Tally up the lines in the material where the word "inactive" appears, then give the total and nothing else.

*** Block opens ***

-- ==== Sys2Proof/Machine/RegMap.lean ====
section
/-!
DEFINITION. Sys2Proof/Machine/RegMap.lean: the register map of control space, block by block, as the register
tables of the spec give it: for every register its bus address, its array dimensions, its reset value and its
fields with their access types (R5) and write conditions (R424, R425).
-/
namespace Sys2Proof.Machine

/-- Access type of a field (R5), with the variants the register tables describe. -/
inductive Acc where
  | rw      -- read and write
  | ro      -- read only, stored
  | view    -- read only, computed from the state of the unit
  | wo      -- write only: reads 0
  | w1c     -- a 1 clears the flag
  | w1s     -- a 1 sets the bit
  | w0c     -- a 0 clears the entry (CXL poison list)
  | rwc     -- value register of a complement-protected pair (R8)
  | rwcc    -- complement register of such a pair (R8)
  | clr     -- read only; a write of any value clears it (R5, R7)
  | trk     -- REF tracker register, written while the engine's tracker may be set
  | wbank   -- SIL weight, written to the inactive bank
  deriving DecidableEq, Repr

/-- When a field may change. -/
inductive Lock where
  | none    -- at any time
  | hold    -- only in Hold; a write in Run is ignored with CFG_ERR (R129, R167, R217, R235, R252)
  | holdChg -- only in Hold; a write in Run that would change the field is ignored with CFG_ERR (R29, R47, R60, log 4)
  | dec     -- CXL decoder register, only in Hold; refusal sets DEC_ERR
  | sig     -- only while SIG_CTL.EN = 0
  | sigch   -- only while SIG_CFG_k.EN = 0
  | mot     -- only while MOT_CTL.EN = 0
  | eth     -- only while ETH_CTL.EN = 0 of the port
  | emb     -- only while ETH_EMB_CFG.EN = 0
  | own     -- EVT_OWN, under R348
  | lnk     -- EVT_LNK, under R349 and R350
  | coef    -- SIG coefficient, inactive bank only
  deriving DecidableEq, Repr

/-- Rules that relate several fields or name a set of values. -/
inductive Special where
  | bw | ampPair | pix | stlo | sthi | gmin | gmax | swidth | markPair | qPair | qrd | loupe | frame | sddiv | nrange | embrd
  deriving DecidableEq, Repr

/-- Which written values take effect (R424). -/
inductive Rule where
  | any
  | range (lo hi : Nat)          -- other values are ignored and set CFG_ERR
  | rangeQuiet (lo hi : Nat)     -- other values are ignored
  | align (n : Nat)              -- the low n bits must be 0, else ignored with CFG_ERR
  | alignQuiet (n : Nat)         -- the low n bits must be 0, else ignored
  | special (k : Special)
  deriving DecidableEq, Repr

*** Block closes ***

▸ **SOLUTION TO THIS EXERCISE**:
2